● **Exercise aim**
Please give back only the lines below from the one containing "namespace Sys2Proof.Machine" to the one containing "def Fld.LaserFree (f", each repeated word for word, both ends included.

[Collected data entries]
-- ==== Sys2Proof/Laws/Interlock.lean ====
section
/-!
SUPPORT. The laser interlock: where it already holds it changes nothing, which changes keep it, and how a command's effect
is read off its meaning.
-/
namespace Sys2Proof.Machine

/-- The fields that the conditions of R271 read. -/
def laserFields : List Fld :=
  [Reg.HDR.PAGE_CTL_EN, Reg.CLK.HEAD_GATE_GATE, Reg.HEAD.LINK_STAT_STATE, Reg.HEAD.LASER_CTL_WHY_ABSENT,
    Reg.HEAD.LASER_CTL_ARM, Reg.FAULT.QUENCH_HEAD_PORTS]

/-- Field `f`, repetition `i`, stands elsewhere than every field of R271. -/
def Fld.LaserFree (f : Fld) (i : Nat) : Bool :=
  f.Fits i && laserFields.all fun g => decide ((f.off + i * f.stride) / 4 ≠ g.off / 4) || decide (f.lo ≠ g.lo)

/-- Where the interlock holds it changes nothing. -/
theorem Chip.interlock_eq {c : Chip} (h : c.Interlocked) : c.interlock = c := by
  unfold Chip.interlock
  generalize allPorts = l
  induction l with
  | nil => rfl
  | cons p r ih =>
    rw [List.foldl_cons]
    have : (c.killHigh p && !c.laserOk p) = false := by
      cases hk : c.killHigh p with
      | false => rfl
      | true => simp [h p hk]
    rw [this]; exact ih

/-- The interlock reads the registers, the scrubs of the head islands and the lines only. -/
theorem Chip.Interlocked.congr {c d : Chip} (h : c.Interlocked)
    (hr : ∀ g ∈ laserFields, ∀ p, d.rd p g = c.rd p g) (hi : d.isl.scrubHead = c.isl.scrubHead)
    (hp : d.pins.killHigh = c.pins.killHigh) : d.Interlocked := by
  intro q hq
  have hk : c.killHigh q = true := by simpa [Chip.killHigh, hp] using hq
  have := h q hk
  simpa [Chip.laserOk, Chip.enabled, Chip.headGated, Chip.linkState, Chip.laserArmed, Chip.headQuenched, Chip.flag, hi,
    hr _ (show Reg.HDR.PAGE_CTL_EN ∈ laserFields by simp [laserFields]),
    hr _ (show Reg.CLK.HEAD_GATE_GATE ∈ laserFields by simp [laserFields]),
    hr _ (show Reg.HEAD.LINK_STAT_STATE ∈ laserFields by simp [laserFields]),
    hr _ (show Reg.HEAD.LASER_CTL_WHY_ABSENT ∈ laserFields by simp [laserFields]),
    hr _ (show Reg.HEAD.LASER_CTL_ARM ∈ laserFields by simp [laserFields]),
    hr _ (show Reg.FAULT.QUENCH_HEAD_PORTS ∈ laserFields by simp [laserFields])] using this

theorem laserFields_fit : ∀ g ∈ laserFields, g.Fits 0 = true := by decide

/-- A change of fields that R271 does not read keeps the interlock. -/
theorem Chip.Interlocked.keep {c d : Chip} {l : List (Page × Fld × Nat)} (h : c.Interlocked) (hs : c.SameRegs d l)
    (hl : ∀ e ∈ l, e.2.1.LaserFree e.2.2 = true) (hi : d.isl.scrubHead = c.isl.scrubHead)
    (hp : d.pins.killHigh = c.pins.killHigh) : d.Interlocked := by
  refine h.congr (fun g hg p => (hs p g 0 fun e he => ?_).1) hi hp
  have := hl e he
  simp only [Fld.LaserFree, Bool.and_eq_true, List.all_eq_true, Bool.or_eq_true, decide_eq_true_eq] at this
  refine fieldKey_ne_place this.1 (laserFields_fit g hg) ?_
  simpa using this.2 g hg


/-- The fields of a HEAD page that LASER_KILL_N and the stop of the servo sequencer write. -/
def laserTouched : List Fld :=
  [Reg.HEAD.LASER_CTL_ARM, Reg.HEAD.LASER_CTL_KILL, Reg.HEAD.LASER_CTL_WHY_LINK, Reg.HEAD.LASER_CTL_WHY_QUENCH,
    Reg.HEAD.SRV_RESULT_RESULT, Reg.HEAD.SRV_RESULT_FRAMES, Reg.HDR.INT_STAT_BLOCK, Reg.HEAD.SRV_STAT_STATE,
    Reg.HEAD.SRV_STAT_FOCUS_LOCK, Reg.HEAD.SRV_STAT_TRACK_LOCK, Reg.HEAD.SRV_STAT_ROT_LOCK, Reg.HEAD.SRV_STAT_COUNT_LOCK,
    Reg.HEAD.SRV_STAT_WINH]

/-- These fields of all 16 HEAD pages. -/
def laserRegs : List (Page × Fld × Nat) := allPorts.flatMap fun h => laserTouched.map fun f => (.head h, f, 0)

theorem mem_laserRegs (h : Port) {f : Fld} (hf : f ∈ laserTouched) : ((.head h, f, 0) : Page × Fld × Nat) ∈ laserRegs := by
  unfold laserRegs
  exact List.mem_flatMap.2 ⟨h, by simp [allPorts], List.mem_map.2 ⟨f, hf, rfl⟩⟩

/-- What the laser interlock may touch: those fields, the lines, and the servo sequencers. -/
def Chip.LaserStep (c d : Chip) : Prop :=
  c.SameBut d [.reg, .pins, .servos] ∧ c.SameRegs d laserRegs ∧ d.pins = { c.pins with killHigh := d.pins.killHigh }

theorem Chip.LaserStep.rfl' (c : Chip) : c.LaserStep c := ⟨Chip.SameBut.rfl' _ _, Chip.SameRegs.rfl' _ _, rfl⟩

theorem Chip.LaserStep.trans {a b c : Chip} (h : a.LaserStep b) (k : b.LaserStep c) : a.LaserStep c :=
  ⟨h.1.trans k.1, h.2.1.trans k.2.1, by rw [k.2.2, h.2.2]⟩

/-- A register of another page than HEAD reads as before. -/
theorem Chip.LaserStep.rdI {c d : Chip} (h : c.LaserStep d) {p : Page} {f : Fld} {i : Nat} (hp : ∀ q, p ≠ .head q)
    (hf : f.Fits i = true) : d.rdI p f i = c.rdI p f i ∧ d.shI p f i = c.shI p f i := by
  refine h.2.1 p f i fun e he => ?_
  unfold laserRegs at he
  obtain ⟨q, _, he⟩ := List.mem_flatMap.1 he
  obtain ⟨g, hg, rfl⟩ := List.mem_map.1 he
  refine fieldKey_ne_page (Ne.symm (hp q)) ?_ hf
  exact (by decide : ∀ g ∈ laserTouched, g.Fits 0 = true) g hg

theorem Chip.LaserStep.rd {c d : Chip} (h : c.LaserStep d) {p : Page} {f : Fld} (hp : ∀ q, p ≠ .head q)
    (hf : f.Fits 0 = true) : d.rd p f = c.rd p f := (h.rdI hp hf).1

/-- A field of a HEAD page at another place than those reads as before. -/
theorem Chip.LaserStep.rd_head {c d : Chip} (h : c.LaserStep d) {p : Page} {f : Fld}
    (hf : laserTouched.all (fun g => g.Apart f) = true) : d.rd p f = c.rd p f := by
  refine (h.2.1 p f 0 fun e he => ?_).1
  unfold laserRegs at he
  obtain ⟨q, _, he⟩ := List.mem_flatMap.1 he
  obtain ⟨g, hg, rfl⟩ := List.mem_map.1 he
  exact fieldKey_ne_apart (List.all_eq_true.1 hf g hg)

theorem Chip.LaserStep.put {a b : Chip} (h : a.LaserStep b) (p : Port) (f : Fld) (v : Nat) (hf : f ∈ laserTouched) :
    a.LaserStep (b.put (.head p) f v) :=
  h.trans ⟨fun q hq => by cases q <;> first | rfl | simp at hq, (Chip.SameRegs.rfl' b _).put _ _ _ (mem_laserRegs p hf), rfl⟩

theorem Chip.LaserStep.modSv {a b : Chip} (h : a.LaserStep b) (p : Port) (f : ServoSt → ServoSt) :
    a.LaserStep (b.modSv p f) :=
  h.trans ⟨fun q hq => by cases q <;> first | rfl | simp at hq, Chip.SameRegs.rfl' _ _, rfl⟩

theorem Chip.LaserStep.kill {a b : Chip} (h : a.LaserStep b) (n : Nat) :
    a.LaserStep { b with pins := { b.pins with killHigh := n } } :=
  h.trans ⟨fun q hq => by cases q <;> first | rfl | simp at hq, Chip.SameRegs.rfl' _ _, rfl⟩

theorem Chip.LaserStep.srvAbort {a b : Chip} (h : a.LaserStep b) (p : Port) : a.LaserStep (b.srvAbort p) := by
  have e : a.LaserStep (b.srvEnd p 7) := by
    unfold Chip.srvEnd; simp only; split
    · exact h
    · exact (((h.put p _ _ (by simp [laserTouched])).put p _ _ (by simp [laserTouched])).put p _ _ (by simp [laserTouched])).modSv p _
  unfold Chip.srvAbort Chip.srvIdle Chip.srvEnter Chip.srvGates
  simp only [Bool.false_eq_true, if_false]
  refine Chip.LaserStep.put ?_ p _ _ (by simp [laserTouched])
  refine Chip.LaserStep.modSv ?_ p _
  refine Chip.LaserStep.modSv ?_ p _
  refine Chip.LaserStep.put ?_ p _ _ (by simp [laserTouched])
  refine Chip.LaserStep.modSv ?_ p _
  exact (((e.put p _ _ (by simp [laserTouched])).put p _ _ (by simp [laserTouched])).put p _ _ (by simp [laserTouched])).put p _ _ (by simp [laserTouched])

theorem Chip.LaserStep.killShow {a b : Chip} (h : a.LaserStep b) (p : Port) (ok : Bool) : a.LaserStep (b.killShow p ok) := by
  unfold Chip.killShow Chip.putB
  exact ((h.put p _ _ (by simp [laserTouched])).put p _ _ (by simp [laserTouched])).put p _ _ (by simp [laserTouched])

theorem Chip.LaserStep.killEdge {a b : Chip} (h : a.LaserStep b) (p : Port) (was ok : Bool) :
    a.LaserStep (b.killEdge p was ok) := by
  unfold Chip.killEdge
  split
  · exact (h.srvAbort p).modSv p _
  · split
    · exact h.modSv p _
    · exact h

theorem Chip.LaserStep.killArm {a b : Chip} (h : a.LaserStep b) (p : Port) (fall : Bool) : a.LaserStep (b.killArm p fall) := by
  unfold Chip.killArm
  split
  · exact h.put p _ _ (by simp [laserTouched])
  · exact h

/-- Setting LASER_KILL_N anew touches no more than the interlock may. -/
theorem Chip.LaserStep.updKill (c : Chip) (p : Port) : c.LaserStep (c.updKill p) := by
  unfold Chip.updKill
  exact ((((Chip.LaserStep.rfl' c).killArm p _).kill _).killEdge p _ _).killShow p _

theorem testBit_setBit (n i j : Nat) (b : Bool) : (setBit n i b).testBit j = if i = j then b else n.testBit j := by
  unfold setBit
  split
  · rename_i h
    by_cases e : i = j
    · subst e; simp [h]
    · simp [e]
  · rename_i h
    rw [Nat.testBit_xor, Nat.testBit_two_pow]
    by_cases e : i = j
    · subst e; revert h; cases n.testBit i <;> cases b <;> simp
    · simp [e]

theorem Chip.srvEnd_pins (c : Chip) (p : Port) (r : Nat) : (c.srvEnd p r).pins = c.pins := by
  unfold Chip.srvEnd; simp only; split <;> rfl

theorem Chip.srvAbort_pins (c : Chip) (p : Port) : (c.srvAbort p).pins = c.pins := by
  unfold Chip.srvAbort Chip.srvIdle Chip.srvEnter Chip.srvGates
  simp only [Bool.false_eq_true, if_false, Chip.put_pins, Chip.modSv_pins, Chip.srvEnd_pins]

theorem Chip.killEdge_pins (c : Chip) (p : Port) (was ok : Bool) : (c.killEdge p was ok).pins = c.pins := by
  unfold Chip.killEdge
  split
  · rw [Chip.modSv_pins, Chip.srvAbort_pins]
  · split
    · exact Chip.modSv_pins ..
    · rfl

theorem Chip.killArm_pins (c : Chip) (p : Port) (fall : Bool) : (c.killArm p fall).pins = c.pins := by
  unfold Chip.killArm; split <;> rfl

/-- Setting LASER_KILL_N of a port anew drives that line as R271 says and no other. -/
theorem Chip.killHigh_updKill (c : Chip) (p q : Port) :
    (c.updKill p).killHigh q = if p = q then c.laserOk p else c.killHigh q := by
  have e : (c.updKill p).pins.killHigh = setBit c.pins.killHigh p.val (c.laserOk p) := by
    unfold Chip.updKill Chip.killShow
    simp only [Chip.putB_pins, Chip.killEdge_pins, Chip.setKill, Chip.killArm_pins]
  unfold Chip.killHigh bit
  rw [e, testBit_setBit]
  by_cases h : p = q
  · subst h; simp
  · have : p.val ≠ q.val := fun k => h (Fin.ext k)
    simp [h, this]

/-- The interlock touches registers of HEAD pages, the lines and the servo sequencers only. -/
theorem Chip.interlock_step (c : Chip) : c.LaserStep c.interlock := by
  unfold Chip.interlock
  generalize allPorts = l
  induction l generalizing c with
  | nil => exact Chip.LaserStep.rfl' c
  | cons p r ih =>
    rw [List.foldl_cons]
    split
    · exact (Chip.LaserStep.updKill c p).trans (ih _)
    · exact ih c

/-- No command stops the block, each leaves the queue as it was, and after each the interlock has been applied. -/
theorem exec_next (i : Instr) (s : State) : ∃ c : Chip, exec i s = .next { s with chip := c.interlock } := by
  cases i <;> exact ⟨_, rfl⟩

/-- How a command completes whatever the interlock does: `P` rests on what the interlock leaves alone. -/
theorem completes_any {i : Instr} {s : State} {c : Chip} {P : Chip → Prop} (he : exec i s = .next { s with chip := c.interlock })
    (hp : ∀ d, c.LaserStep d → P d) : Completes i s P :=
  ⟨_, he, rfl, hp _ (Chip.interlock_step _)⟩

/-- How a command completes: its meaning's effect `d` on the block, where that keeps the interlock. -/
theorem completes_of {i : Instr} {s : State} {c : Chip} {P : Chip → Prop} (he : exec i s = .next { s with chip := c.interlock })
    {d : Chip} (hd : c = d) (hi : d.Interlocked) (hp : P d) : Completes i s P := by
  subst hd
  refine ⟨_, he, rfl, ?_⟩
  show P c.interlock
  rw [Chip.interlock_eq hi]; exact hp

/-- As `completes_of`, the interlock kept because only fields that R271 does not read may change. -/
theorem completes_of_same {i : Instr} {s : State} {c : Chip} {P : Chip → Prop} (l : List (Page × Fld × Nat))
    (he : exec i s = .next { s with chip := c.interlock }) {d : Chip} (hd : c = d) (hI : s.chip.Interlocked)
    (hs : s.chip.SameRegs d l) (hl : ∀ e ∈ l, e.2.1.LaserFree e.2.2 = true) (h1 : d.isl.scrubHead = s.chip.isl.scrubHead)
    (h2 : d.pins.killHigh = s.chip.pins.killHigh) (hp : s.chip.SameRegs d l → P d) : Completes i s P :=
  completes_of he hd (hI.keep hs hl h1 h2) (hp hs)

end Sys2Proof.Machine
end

● **Solution for this problem**
namespace Sys2Proof.Machine

/-- The fields that the conditions of R271 read. -/
def laserFields : List Fld :=
  [Reg.HDR.PAGE_CTL_EN, Reg.CLK.HEAD_GATE_GATE, Reg.HEAD.LINK_STAT_STATE, Reg.HEAD.LASER_CTL_WHY_ABSENT,
    Reg.HEAD.LASER_CTL_ARM, Reg.FAULT.QUENCH_HEAD_PORTS]

/-- Field `f`, repetition `i`, stands elsewhere than every field of R271. -/
def Fld.LaserFree (f : Fld) (i : Nat) : Bool :=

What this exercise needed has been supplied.